Nicht-Gleichgewichtsverfahren für partikuläre Bindungsstellen
Suspendierte partikuläre Bindungsstellen können natürlich zentrifugiert oder filtriert werden. Bei Bindung an ganze Gewebsschnitte gestaltet sich die Entfernung des ungebundenen Radioliganden noch einfacher. Experimentelle Details zu diesen Techniken werden später gebracht (siehe Kapitel 5), hier seien zunächst nur die wichtigsten Vor- und Nachteile genannt.
Filtration über Glasfiberfilter
Das mit Abstand am häufigsten eingesetzte Verfahren; eignet sich nur für hochaffine Liganden (KD < 10 nM), denn meistens bedeutet hohe Affinität auch langsame Dissoziation des Ligand-Rezeptor-Komplexes. Einfach und rasch durchzuführen, für hohen Probendurchsatz automatisierbar. Probleme bei hydrophilen Liganden mit geringer Rezeptordichte wegen einer relativ hohen unspezifische Bindung an die hydrophile Filtermatrix.
Zentrifugation
Verfahren der Wahl für hydrophile Liganden mit relativ schwacher Affinität. Erfordert den Einsatz von Röhrchen, die hohe Schwerefelder tolerieren (bis 40.000 x g) und direkt im Szintillationszähler gezählt werden können. Etwas zeitaufwendiger als die Filtrationstechnik, nicht automatisierbar. Probleme kann es mit lipophilen Radioliganden geben, wenn sie stark an Kunststoffe binden (Vorversuche mit verschiedenen Röhrchen).
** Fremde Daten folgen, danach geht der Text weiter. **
-- ==== Sys2Proof/Machine/Pages.lean ====
section
/-! DEFINITION. The BAR0 page index of R52: bases, instance counts, block types, event classes, islands and groups, and
the constants of each page's header. -/

namespace Sys2Proof.Machine

/-- Every kind of page, in page-index order. -/
def allKinds : List PageKind :=
  [.device, .clock, .hostPort, .headgate, .weir, .allotment, .tractTable, .transCache, .siphon, .cistern,
   .flume, .levee, .furrow, .canal, .crypto, .rekey, .culvert, .turnout, .shared, .twin, .sluice, .power,
   .gauge, .dataMover, .mailbox]

/-- The number of the kind's first page: its BAR0 base divided by 0x1000 (R52). -/
def pageBase : PageKind → Nat
  | .device => 0x000 | .clock => 0x001 | .hostPort => 0x010 | .headgate => 0x020 | .weir => 0x030
  | .allotment => 0x031 | .tractTable => 0x050 | .transCache => 0x051 | .siphon => 0x058 | .cistern => 0x060
  | .flume => 0x070 | .levee => 0x080 | .furrow => 0x088 | .canal => 0x090 | .crypto => 0x0A0
  | .rekey => 0x0A8 | .culvert => 0x0B0 | .turnout => 0x0C0 | .shared => 0x0D0 | .twin => 0x0E0
  | .sluice => 0x0F0 | .power => 0x100 | .gauge => 0x110 | .dataMover => 0x120 | .mailbox => 0x130

/-- How many instances the page has (R52). -/
def pageCount : PageKind → Nat
  | .hostPort | .headgate => 4
  | .allotment | .canal => 16
  | .culvert => 8
  | .sluice => 10
  | _ => 1

/-- `PAGE_ID.BLOCK_TYPE` (R52). -/
def blockType : PageKind → Nat
  | .device => 0x01 | .clock => 0x02 | .hostPort => 0x03 | .headgate => 0x04 | .weir => 0x05
  | .allotment => 0x06 | .tractTable => 0x07 | .transCache => 0x08 | .siphon => 0x09 | .cistern => 0x0A
  | .flume => 0x0B | .levee => 0x0C | .furrow => 0x0D | .canal => 0x0E | .crypto => 0x0F
  | .rekey => 0x10 | .culvert => 0x11 | .turnout => 0x12 | .shared => 0x13 | .twin => 0x14
  | .sluice => 0x15 | .power => 0x16 | .gauge => 0x17 | .dataMover => 0x18 | .mailbox => 0x19

/-- The event class of the page (R49, R52). -/
def evtClass : PageKind → Nat
  | .device | .clock | .mailbox => 19
  | .hostPort => 1 | .headgate => 2 | .weir | .allotment => 3
  | .tractTable | .transCache | .siphon => 4
  | .cistern => 5 | .flume => 6 | .levee => 7 | .furrow => 8 | .canal => 9
  | .crypto | .rekey => 10
  | .culvert => 11 | .turnout => 12 | .shared => 13 | .twin => 14 | .sluice => 15 | .power => 16
  | .gauge => 17 | .dataMover => 18

/-- The clock island that owns the page's block (R11, R52). -/
def islandOf : PageKind → Nat → Nat
  | .hostPort, i | .headgate, i => i
  | .cistern, _ => 12 | .flume, _ => 5
  | .levee, _ | .furrow, _ => 6
  | .canal, c => 13 + c
  | .crypto, _ | .rekey, _ => 8
  | .culvert, l => 29 + l
  | .turnout, _ | .shared, _ | .twin, _ => 7
  | .sluice, _ | .power, _ => 38
  | .gauge, _ | .mailbox, _ => 37
  | .device, _ | .clock, _ | .weir, _ | .allotment, _ | .tractTable, _ | .transCache, _ | .siphon, _
  | .dataMover, _ => 4

/-- The page's ordinal, which is also its MSI-X vector (R75). -/
def pageOrdinal : PageKind → Nat → Nat
  | .device, _ => 0 | .clock, _ => 1
  | .hostPort, i => 2 + i | .headgate, i => 6 + i
  | .weir, _ => 10 | .allotment, a => 11 + a
  | .tractTable, _ => 27 | .transCache, _ => 28 | .siphon, _ => 29 | .cistern, _ => 30
  | .flume, _ => 31 | .levee, _ => 32 | .furrow, _ => 33
  | .canal, c => 34 + c
  | .crypto, _ => 50 | .rekey, _ => 51
  | .culvert, l => 52 + l
  | .turnout, _ => 60 | .shared, _ => 61 | .twin, _ => 62
  | .sluice, c => 63 + c
  | .power, _ => 73 | .gauge, _ => 74 | .dataMover, _ => 75 | .mailbox, _ => 76

/-- The BAR0 offset of a page, the parameter 0 of the common page events (R50). -/
def pageOffset (p : PageId) : Nat := (pageBase p.kind + p.inst) * 0x1000

/-- Every page of BAR0, in page-index order (R52). -/
def allPages : List PageId :=
  allKinds.flatMap fun k => (List.range (pageCount k)).map fun i => ⟨k, i⟩

/-- The members of a page's group with their member numbers, the owner being member 0 (R39); empty where the page owns
no group. -/
def groupOf : PageKind → List PageId
  | .weir =>
    ⟨.weir, 0⟩ :: ((List.range 16).map fun a => ⟨.allotment, a⟩) ++ ((List.range 4).map fun p => ⟨.headgate, p⟩)
  | .tractTable =>
    [⟨.tractTable, 0⟩, ⟨.transCache, 0⟩, ⟨.cistern, 0⟩, ⟨.siphon, 0⟩, ⟨.flume, 0⟩, ⟨.levee, 0⟩, ⟨.crypto, 0⟩]
  | .turnout =>
    ⟨.turnout, 0⟩ :: ((List.range 8).map fun l => ⟨.culvert, l⟩) ++ [⟨.shared, 0⟩, ⟨.twin, 0⟩]
  | .power => ⟨.power, 0⟩ :: ((List.range 10).map fun c => ⟨.sluice, c⟩)
  | _ => []

/-- `PAGE_CAP.GROUP_OWNER` (R39). -/
def groupOwner (k : PageKind) : Bool := !(groupOf k).isEmpty

/-- `PAGE_CAP.GROUP_MEMBER` (R26, R39): the page belongs to a page group. DEDUCED: an owner belongs to its own group, as
member 0 of it (R39). -/
def groupMember : PageKind → Bool
  | .weir | .tractTable | .turnout | .power => true
  | .allotment | .headgate | .transCache | .cistern | .siphon | .flume | .levee | .crypto | .culvert | .shared
  | .twin | .sluice => true
  | _ => false

/-- `PAGE_CAP.HAS_HALT`, as each chapter gives it. -/
def hasHalt : PageKind → Bool
  | .hostPort | .siphon | .flume | .furrow | .canal | .rekey | .culvert | .turnout | .twin | .sluice => true
  | _ => false

/-- `PAGE_CAP.LOCKABLE`, as each chapter gives it. -/
def lockable : PageKind → Bool
  | .device | .hostPort | .levee | .crypto => true
  | _ => false

/-- `PAGE_CAP.HALT_US`, as each chapter gives it. -/
def haltUs : PageKind → Nat
  | .hostPort => 1100 | .siphon => 10 | .flume => 1 | .furrow => 20 | .canal => 66 | .rekey => 10
  | .culvert => 100 | .turnout => 100 | .twin => 100 | .sluice => 10
  | _ => 0

/-- Whether `PAGE_CTL.ENABLE` of the page takes writes; elsewhere it reads 1 and writes are ignored. -/
def enableWritable : PageKind → Bool
  | .hostPort | .dataMover | .siphon | .flume | .furrow | .canal | .rekey | .culvert | .turnout | .twin
  | .sluice => true
  | _ => false

/-- `PAGE_CAP.BLOCK_CAP` of instance `i`, as each chapter gives it; 0 where the chapter gives none. -/
def blockCap : PageKind → Nat → Nat
  | .hostPort, _ => 6 + 16 * 2 ^ 4 + 2 ^ 9 + 2 ^ 10 + 256 * 2 ^ 16
  | .headgate, _ => 4096
  | .dataMover, _ => 64 + 16 * 2 ^ 8
  | .allotment, _ => 16
  | .weir, _ => 256 + 2 * 2 ^ 16
  | .tractTable, _ => 65536 + 64 * 2 ^ 17
  | .transCache, _ => 1572864
  | .cistern, _ => 32 + 32768 * 2 ^ 16
  | .siphon, _ => 16
  | .flume, _ => 16 + 32 * 2 ^ 8 + 16 * 2 ^ 16
  | .levee, _ => 4096 + 256 * 2 ^ 16
  | .furrow, _ => 1024
  | .canal, _ => 512
  | .crypto, _ => 64
  | .culvert, _ => 4 + 2 ^ 4 + 2048 * 2 ^ 16
  | .turnout, _ => 64 + 16384 * 2 ^ 16
  | .shared, _ => 32 + 8 * 2 ^ 8 + 32 * 2 ^ 16
  | .twin, _ => 4 + 8192 * 2 ^ 16
  | .sluice, c => if c < 8 then 24000 * 2 ^ 16 else if c = 8 then 1 + 4000 * 2 ^ 16 else 1 + 8000 * 2 ^ 16
  | .power, _ => 14 + 28 * 2 ^ 8
  | .gauge, _ => 4096 + 1024 * 2 ^ 16
  | .mailbox, _ => 9
  | _, _ => 0

end Sys2Proof.Machine
end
Dünnschnitt-Autoradiographie
Erfordert den Einsatz eines Mikrotoms zur Anfertigung der Schnitte (5 - 20 µm). Sehr vielseitige Methode, praktisch auf alle Radioliganden anwendbar. Bei Verwendung eines Densitometers mit angeschlossenem Computer können die Autoradiogramme exakt quantitativ ausgewertet werden. Hohe neuroanatomische Auflösung (< 0.1 mm). Will man die Möglichkeiten dieser Technik voll nützen, sind gewisse Investitionen erforderlich (Mikrotom, Densitometer, Computer incl. Programm). In den letzten Jahren lösen elektronische "screens" die traditionellen Filme ab.
Zubereitung partikulärer Rezeptorpräparationen
Für die Filtrations und die Zentrifugationstechnik (gelegentlich auch für das Dialyseverfahren) benötigt man eine feindisperse Suspension von Rezeptor-tragenden Zellmembranpartikeln. Zu diesem Zweck wird ein Gewebsstück, das die gesuchte Bindungsstelle enthält, homogenisiert, und aus dem Homogenat werden durch Zentrifugation die Zellmembranen gewonnen.
Ideal für die Homogenisation: ein nach Potter benannter Homogenisator aus Glas und Teflon. Ein runder Teflonkolben paßt genau in ein Glasrohr (5-50 ml, Spielraum 0.1-0.2 mm); Teflon und Glas schließen auch am Boden des Kolbens ab (kein Freiraum). Der Kolben wird mit der Hand oder mittels eines langsam drehenden Motors (5-10 Umdrehungen/sec) bewegt. Das Gewebsstück wird dabei vollständig desintegriert, bis in den subzellulären Bereich (Freisetzung der Zellorganellen). Manche Gewebe sind zu zäh für diese Methode und müssen mit dem Ultraturrax homogenisiert werden (Stab mit rasch drehenden Messern, weniger schonendes Verfahren). Für sehr kleine Gewebsstücke bietet sich die Homogenisation mittels Ultraschall an (Volumen 200 µl - 1 ml).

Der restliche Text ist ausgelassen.